● **What you will do**
Everything in the listing below from the line containing "theorem test_decode_wpm : decode" through the line containing "theorem test_decode_rdm : decode" must be repeated exactly; the remaining lines are not wanted.

● **Records provided**
:::
-- ==== Sys2Proof/Tests/Slice0.lean ====
section
/-! SUPPORT. The model's own tests. Expected results are those of spec/95_test_vectors.md (the vector's id is in the comment)
or of the example in the instruction's rule; words are written out from the opcode table. -/

namespace Sys2Proof.Tests

open Sys2Proof.Machine

/-- The construction state with `acc` and `cy`. -/
def accCy (a : Nibble) (c : Bit) : State := (State.reset.setAcc a).setCy c

/-- A state with bytes placed at `pc`. -/
def placed (pc : Addr) (bytes : List Byte) (s : State) : State := loadFrom pc.toNat bytes (s.setPc pc)

/-- What one step of a state leaves, seen through `view`; none where it does not answer a next state. -/
def after {α : Type} (s : State) (view : State → α) : Option α :=
  match step s with
  | .next t => some (view t)
  | .fault _ => none
  | .refused _ => none

/-- `acc`, `cy` and `pc`. -/
def alu (t : State) : Nibble × Bit × Addr := (t.acc, t.cy, t.pc)

/-- A data-memory state: `sel`, `acc`. -/
def selAcc (sel : Byte) (a : Nibble) : State := (State.reset.setSel sel).setAcc a

/-- `dm[i] = v` before the step. -/
def withDm (i : Nat) (v : Nibble) (s : State) : State := s.setDm (s.dm.write i v)

/-- `st[j] = v` before the step. -/
def withSt (j : Nat) (v : Nibble) (s : State) : State := s.setSt (s.st.write j v)

/-- A stack and its pointer. -/
def withStack (v : Vector Addr 3) (n : Fin 4) (s : State) : State := (s.setStack v).setSp n

/-! ### Well-formedness: an ill-formed term for each check -/

theorem test_wf_every_instr : Instr.wellFormed (.jun 0xFFF) = true := by decide
theorem test_wf_no_bytes : bytesWellFormed [] = false := by decide
theorem test_wf_two_word_cut_short : bytesWellFormed [0x41] = false := by decide
theorem test_wf_one_word_too_long : bytesWellFormed [0x81, 0x00] = false := by decide
theorem test_wf_three_bytes : bytesWellFormed [0x41, 0x23, 0x00] = false := by decide
theorem test_wf_two_word : bytesWellFormed [0x41, 0x23] = true := by decide
theorem test_wf_line_register : (SourceLine.add 16).wellFormed = false := by decide
theorem test_wf_line_pair : (SourceLine.src 8).wellFormed = false := by decide
theorem test_wf_line_pair_byte : (SourceLine.fim 0 256).wellFormed = false ∧ (SourceLine.fim 8 0).wellFormed = false := by decide
theorem test_wf_line_immediate : (SourceLine.ldm 16).wellFormed = false := by decide
theorem test_wf_line_condition : (SourceLine.jcn 16 0).wellFormed = false ∧ (SourceLine.jcn 0 256).wellFormed = false := by decide
theorem test_wf_line_loop : (SourceLine.isz 16 0).wellFormed = false ∧ (SourceLine.isz 0 256).wellFormed = false := by decide
theorem test_wf_line_target : (SourceLine.jun 4096).wellFormed = false := by decide
theorem test_wf_line_plain : (SourceLine.plain (.add 1)).wellFormed = false := by decide
theorem test_wf_line_accepts : (SourceLine.isz 15 255).wellFormed = true := by decide

/-! ### Decoding, a word per constructor (30_encoding R92 to R97) -/

theorem test_decode_nop : decode [0x0F] = .ok (.nop 15, []) := by decide
theorem test_decode_jcn : decode [0x14, 0x08] = .ok (.jcn 4 0x08, []) := by decide
theorem test_decode_fim : decode [0x24, 0x35] = .ok (.fim 2 0x35, []) := by decide
theorem test_decode_src : decode [0x23] = .ok (.src 1, []) := by decide
theorem test_decode_fin : decode [0x32] = .ok (.fin 1, []) := by decide
theorem test_decode_jin : decode [0x37] = .ok (.jin 3, []) := by decide
theorem test_decode_jun : decode [0x41, 0x23] = .ok (.jun 0x123, []) := by decide
theorem test_decode_jms : decode [0x5F, 0xFE] = .ok (.jms 0xFFE, []) := by decide
theorem test_decode_inc : decode [0x64] = .ok (.inc 4, []) := by decide
theorem test_decode_isz : decode [0x72, 0x03] = .ok (.isz 2 0x03, []) := by decide
theorem test_decode_add : decode [0x8F] = .ok (.add 15, []) := by decide
theorem test_decode_sub : decode [0x92] = .ok (.sub 2, []) := by decide
theorem test_decode_ld : decode [0xA2] = .ok (.ld 2, []) := by decide
theorem test_decode_xch : decode [0xB9] = .ok (.xch 9, []) := by decide
theorem test_decode_bbl : decode [0xC5] = .ok (.bbl 5, []) := by decide
theorem test_decode_ldm : decode [0xD7] = .ok (.ldm 7, []) := by decide
theorem test_decode_wrm : decode [0xE0] = .ok (.wrm, []) := by decide
theorem test_decode_wmp : decode [0xE1] = .ok (.wmp, []) := by decide
theorem test_decode_wrr : decode [0xE2] = .ok (.wrr, []) := by decide
theorem test_decode_wpm : decode [0xE3] = .ok (.wpm, []) := by decide
theorem test_decode_wr0 : decode [0xE4] = .ok (.wr0, []) := by decide
theorem test_decode_wr1 : decode [0xE5] = .ok (.wr1, []) := by decide
theorem test_decode_wr2 : decode [0xE6] = .ok (.wr2, []) := by decide
theorem test_decode_wr3 : decode [0xE7] = .ok (.wr3, []) := by decide
theorem test_decode_sbm : decode [0xE8] = .ok (.sbm, []) := by decide
theorem test_decode_rdm : decode [0xE9] = .ok (.rdm, []) := by decide
theorem test_decode_rdr : decode [0xEA] = .ok (.rdr, []) := by decide
theorem test_decode_adm : decode [0xEB] = .ok (.adm, []) := by decide
theorem test_decode_rd0 : decode [0xEC] = .ok (.rd0, []) := by decide
theorem test_decode_rd1 : decode [0xED] = .ok (.rd1, []) := by decide
theorem test_decode_rd2 : decode [0xEE] = .ok (.rd2, []) := by decide
theorem test_decode_rd3 : decode [0xEF] = .ok (.rd3, []) := by decide
theorem test_decode_clb : decode [0xF0] = .ok (.clb, []) := by decide
theorem test_decode_clc : decode [0xF1] = .ok (.clc, []) := by decide
theorem test_decode_iac : decode [0xF2] = .ok (.iac, []) := by decide
theorem test_decode_cmc : decode [0xF3] = .ok (.cmc, []) := by decide
theorem test_decode_cma : decode [0xF4] = .ok (.cma, []) := by decide
theorem test_decode_ral : decode [0xF5] = .ok (.ral, []) := by decide
theorem test_decode_rar : decode [0xF6] = .ok (.rar, []) := by decide
theorem test_decode_tcc : decode [0xF7] = .ok (.tcc, []) := by decide
theorem test_decode_dac : decode [0xF8] = .ok (.dac, []) := by decide
theorem test_decode_tcs : decode [0xF9] = .ok (.tcs, []) := by decide
theorem test_decode_stc : decode [0xFA] = .ok (.stc, []) := by decide
theorem test_decode_daa : decode [0xFB] = .ok (.daa, []) := by decide
theorem test_decode_kbp : decode [0xFC] = .ok (.kbp, []) := by decide
theorem test_decode_dcl : decode [0xFD] = .ok (.dcl, []) := by decide
theorem test_decode_unassigned : decode [0xFF] = .ok (.unassigned 1, []) := by decide

/-- A binary check of the fields: `0010 ppp0 dddddddd` with `p = 101`, `d = 1001 0110`. -/
theorem test_decode_fim_bits : decode [0b00101010, 0b10010110] = .ok (.fim 0b101 0b10010110, []) := by decide
theorem test_decode_refuses_cut_short : decode [0x20] = .error (.noOperandByte 0x20) := by decide
theorem test_decode_rest : decode [0x21, 0xAA] = .ok (.src 0, [0xAA]) := by decide
theorem test_decodeTableWord_jms : decodeTableWord 16 0x2351 = some (.jms 0x123) := by decide
theorem test_decodeTableWord_short : decodeTableWord 8 0x41 = some (.jun 0x100) := by decide

/-- Every first byte selects one row of the table, which is its instruction's (R102). -/
theorem test_table_row : ∀ b1 : Byte, (opcodeTable.filter fun row => row.covers b1).length = 1 := by decide +kernel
:::
● **Result below**
theorem test_decode_wpm : decode [0xE3] = .ok (.wpm, []) := by decide
theorem test_decode_wr0 : decode [0xE4] = .ok (.wr0, []) := by decide
theorem test_decode_wr1 : decode [0xE5] = .ok (.wr1, []) := by decide
theorem test_decode_wr2 : decode [0xE6] = .ok (.wr2, []) := by decide
theorem test_decode_wr3 : decode [0xE7] = .ok (.wr3, []) := by decide
theorem test_decode_sbm : decode [0xE8] = .ok (.sbm, []) := by decide
theorem test_decode_rdm : decode [0xE9] = .ok (.rdm, []) := by decide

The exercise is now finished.